BEGIN

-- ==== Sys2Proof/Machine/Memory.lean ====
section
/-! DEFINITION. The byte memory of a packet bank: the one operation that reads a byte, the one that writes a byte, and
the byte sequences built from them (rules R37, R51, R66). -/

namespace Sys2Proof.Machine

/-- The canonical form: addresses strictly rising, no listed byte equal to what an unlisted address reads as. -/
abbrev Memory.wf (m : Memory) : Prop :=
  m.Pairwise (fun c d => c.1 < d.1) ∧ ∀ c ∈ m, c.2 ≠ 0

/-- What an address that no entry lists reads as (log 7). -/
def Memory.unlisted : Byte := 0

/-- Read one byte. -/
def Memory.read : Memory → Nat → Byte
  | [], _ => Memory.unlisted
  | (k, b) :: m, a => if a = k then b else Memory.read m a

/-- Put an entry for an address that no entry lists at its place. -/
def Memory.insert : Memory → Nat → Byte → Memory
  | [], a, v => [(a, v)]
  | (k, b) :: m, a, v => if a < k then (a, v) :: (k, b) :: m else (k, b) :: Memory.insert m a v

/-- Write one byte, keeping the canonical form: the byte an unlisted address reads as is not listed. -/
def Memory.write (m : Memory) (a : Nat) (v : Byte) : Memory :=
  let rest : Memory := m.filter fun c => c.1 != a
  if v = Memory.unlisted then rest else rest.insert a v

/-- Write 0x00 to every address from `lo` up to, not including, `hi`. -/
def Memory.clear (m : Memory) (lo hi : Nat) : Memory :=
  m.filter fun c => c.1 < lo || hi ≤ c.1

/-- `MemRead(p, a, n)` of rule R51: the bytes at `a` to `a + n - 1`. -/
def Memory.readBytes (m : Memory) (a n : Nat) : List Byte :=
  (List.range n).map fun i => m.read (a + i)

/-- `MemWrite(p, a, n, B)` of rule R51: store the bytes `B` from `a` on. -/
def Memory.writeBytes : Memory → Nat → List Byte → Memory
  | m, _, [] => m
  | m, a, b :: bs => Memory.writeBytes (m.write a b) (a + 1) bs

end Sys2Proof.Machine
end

END
BEGIN

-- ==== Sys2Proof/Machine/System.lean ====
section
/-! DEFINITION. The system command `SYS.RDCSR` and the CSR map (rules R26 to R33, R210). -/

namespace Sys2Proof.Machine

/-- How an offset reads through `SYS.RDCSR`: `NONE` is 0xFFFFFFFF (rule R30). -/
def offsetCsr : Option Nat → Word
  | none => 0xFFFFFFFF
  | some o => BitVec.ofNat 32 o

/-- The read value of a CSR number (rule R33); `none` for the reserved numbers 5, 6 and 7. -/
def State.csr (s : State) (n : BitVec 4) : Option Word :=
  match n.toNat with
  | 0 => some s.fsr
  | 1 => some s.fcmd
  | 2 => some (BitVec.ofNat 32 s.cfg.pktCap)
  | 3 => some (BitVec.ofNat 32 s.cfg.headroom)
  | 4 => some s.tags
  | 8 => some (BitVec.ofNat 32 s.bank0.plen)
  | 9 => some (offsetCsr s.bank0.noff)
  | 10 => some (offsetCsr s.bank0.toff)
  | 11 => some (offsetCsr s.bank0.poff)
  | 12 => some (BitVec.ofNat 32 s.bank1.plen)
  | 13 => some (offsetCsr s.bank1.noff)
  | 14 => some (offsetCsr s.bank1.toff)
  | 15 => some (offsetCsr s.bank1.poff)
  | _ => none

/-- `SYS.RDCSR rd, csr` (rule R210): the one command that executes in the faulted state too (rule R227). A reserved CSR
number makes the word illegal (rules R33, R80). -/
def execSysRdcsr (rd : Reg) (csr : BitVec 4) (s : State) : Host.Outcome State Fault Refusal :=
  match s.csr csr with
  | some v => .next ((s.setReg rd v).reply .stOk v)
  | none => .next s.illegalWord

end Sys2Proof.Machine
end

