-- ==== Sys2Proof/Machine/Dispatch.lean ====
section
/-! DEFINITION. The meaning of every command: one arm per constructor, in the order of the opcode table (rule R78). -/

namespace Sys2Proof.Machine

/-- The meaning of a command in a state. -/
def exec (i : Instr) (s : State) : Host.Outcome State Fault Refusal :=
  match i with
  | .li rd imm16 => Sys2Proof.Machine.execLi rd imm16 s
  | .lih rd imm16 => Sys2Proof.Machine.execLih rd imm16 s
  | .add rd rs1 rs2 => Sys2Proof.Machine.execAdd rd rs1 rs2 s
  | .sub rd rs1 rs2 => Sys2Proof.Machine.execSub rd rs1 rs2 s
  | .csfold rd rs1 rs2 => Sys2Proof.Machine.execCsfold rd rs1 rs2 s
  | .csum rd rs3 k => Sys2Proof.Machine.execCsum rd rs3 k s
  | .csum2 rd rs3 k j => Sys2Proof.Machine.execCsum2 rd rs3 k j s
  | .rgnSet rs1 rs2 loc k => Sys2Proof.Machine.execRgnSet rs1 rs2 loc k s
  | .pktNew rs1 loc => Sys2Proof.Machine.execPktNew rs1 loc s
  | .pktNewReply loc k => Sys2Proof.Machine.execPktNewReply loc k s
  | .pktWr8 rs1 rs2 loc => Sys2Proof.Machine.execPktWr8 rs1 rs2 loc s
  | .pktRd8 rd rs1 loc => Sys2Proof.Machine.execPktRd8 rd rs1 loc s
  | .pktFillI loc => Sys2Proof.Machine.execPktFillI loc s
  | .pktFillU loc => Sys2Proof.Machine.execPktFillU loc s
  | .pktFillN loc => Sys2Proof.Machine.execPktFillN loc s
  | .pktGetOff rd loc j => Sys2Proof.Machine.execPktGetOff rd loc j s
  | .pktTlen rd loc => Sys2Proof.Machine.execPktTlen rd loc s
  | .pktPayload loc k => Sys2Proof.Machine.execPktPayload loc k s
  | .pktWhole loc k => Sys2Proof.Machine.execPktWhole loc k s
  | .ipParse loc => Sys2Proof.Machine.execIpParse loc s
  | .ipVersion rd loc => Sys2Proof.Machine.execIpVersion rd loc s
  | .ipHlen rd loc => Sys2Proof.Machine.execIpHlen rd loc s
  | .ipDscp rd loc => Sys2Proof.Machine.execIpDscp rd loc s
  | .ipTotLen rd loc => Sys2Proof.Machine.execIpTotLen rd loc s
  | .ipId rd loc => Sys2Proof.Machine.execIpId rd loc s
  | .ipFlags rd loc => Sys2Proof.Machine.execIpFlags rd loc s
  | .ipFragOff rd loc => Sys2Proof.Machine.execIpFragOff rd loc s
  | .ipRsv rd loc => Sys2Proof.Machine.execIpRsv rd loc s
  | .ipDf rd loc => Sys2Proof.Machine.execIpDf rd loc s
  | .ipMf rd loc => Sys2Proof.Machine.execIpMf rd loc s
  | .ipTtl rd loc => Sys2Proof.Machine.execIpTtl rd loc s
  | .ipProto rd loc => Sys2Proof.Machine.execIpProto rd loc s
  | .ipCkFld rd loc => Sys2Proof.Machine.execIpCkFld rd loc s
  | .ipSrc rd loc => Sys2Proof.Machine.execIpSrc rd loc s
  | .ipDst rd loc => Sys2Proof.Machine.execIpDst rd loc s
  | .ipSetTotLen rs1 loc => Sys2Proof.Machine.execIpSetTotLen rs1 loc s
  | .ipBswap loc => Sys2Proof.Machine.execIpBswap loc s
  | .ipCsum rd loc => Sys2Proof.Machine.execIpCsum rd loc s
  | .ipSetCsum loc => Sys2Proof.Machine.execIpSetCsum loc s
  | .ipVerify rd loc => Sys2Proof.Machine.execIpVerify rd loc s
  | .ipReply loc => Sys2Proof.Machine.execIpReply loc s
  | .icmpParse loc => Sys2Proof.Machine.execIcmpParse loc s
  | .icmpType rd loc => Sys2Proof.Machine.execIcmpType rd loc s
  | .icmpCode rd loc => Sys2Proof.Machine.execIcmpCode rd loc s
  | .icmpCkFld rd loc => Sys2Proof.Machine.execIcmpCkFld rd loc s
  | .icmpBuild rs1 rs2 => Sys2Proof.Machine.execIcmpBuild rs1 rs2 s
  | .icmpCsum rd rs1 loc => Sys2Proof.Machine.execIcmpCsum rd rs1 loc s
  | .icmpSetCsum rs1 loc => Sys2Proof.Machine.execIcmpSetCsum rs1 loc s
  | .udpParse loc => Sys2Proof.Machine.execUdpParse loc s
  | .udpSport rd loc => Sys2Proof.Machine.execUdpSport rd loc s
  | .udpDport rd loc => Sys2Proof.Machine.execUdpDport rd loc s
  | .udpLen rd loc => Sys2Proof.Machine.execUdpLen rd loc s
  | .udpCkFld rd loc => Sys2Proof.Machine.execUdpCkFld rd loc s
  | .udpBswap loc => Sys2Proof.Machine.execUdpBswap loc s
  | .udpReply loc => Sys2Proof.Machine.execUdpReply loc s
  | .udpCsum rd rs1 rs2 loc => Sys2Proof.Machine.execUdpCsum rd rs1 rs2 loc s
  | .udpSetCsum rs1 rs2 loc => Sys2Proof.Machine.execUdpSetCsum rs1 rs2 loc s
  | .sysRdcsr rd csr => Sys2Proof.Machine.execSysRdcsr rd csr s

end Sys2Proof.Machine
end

END

## Activity
For this exercise, output exactly the lines above from the line with "R33, R210). -/" to the line with "some (offsetCsr s.bank0.toff)", counting both, and leave out the rest.

## Exercise output
/-! DEFINITION. The system command `SYS.RDCSR` and the CSR map (rules R26 to R33, R210). -/

namespace Sys2Proof.Machine

/-- How an offset reads through `SYS.RDCSR`: `NONE` is 0xFFFFFFFF (rule R30). -/
def offsetCsr : Option Nat → Word
  | none => 0xFFFFFFFF
  | some o => BitVec.ofNat 32 o

/-- The read value of a CSR number (rule R33); `none` for the reserved numbers 5, 6 and 7. -/
def State.csr (s : State) (n : BitVec 4) : Option Word :=
  match n.toNat with
  | 0 => some s.fsr
  | 1 => some s.fcmd
  | 2 => some (BitVec.ofNat 32 s.cfg.pktCap)
  | 3 => some (BitVec.ofNat 32 s.cfg.headroom)
  | 4 => some s.tags
  | 8 => some (BitVec.ofNat 32 s.bank0.plen)
  | 9 => some (offsetCsr s.bank0.noff)
  | 10 => some (offsetCsr s.bank0.toff)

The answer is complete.